The groundwater discharge volume from the source area, which is located on the former site car park area, is estimated at 0.41m3/d, with a dissolved phase TCE mass discharge of 41.5 g/d, which equates to approximately 15kg/yr. With residential properties bounding the downgradient area(s) of the site and impacts observed in an adjacent surface water stream (known locally as a Burn), remedial action was required with the principal objective of reducing the overall mass flux leaving the site by at least one order of magnitude.  

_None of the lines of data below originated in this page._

/-! ### Completion and errors -/

/-- 60_exceptions.md R106: which code a completion reports, in this order. -/
def Obligations.ErrorCodePriority : Prop :=
  ∀ (s : State) (p : Pending), s.pend = some p →
    ∃ t, engineComplete s = .next t ∧
      (∀ why, decode p.cmd = .illegal why → t.errcode = 3#8) ∧
      (decode p.cmd = .legal .gcd → t.errcode = 0#8) ∧
      (decode p.cmd = .legal .modinv →
        t.errcode = if Nat.gcd p.a p.m ≠ 1 then 1#8 else if p.m = 0 then 2#8 else 0#8) ∧
      (decode p.cmd = .legal .modpow → t.errcode = if p.m = 0 then 2#8 else 0#8) ∧
      (decode p.cmd = .legal .map →
        t.errcode = if p.m = 0 then 2#8 else if s.cfg.depth < p.len.toNat then 4#8 else 0#8)

/-- What every completion does and leaves alone (60_exceptions.md R99): ERRCODE holds the code, ERR says whether it is
not 0, DONE is 1, BUSY 0, PEND none; OVR, IE, LEN, A, B, E, M, the configuration and the host are unchanged. R changes only
at a success of GCD, MODINV or MODPOW; no byte of the element buffer changes but at a success of MAP, and then none outside
the first LEN' elements. -/
def Obligations.EveryCompletionSetsTheStatus : Prop :=
  ∀ (s : State) (p : Pending), s.pend = some p →
    ∃ t, engineComplete s = .next t ∧
      t = { s with
        r := t.r, elem := t.elem, errcode := t.errcode,
        err := decide (t.errcode ≠ 0#8), done := true, busy := false, pend := none } ∧
      t.errcode.toNat ≤ 4 ∧
      (t.r ≠ s.r → t.elem = s.elem) ∧
      (t.errcode ≠ 0#8 ∨ decode p.cmd ∉ [.legal .gcd, .legal .modinv, .legal .modpow] → t.r = s.r) ∧
      (t.errcode ≠ 0#8 ∨ decode p.cmd ≠ .legal .map → t.elem = s.elem) ∧
      (∀ q, q < elemBase ∨ elemOff (p.len.toNat * s.cfg.nw) ≤ q → readByte t.elem q = readByte s.elem q)

/-- 60_exceptions.md R100: a failed command has no effect but its code and the status; the next command is accepted at
once; and the same command with the same operands fails the same way, whatever else has changed. -/
def Obligations.FailedCommandLeavesOnlyItsCode : Prop :=
  ∀ (s : State) (p : Pending), s.pend = some p →
    ∃ t, engineComplete s = .next t ∧
      (t.errcode ≠ 0#8 →
        t = { s with errcode := t.errcode, err := true, done := true, busy := false, pend := none } ∧
        (∀ v : Word, (t.hostWrite 0x000010 v).pend =
          some { cmd := v, a := t.a, b := t.b, e := t.e, m := t.m, len := t.len }) ∧
        ∀ u : State, u.cfg = s.cfg → u.pend = some p →
          ∃ t', engineComplete u = .next t' ∧ t'.errcode = t.errcode ∧ t'.r = u.r ∧ t'.elem = u.elem)

/-- A completion computes only from PEND and ELEM (10_state.md R34): two blocks of one configuration that differ in
everything else report the same code, leave the same elements, and write the same R or none. -/
def Obligations.CompletionComputesOnlyFromPendAndElem : Prop :=
  ∀ s s' : State, s'.cfg = s.cfg → s'.pend = s.pend → s'.elem = s.elem → s.pend ≠ none →
    ∃ t t', engineComplete s = .next t ∧ engineComplete s' = .next t' ∧
      t'.errcode = t.errcode ∧ t'.err = t.err ∧ t'.elem = t.elem ∧
      (t'.r = t.r ∨ (t.r = s.r ∧ t'.r = s'.r))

Remediation Objectives: Due to the complexities of this complex fractured bedrock setting, a detailed remedial alternatives evaluation was undertaken. This evaluation included the bespoke approach of inviting remediation contractors to review the CSM and produce their own remediation solutions (utilising their own specialisms) based on the principal remediation design basis developed by Geosyntec. A key part of the remediation design basis was to ensure: -

  • Soil concentrations reduced from 200-300mg/kg which was observed in the environmental characterisation phase of works to <1mg/kg; 

  • Remediation implementation recovers at least 90% of the estimated TCE mass within the aquifers and reduced which should resultantly reduce TCE source concentrations from ~200mg/l to less than 5mg/l; and 

  • Identified sensitive receptors (namely neighbouring residents and the Burn) which were located within 50m from the site where not adversely impacted from the site during remediation construction and implementation either by adverse soil, vapour, or groundwater impact change.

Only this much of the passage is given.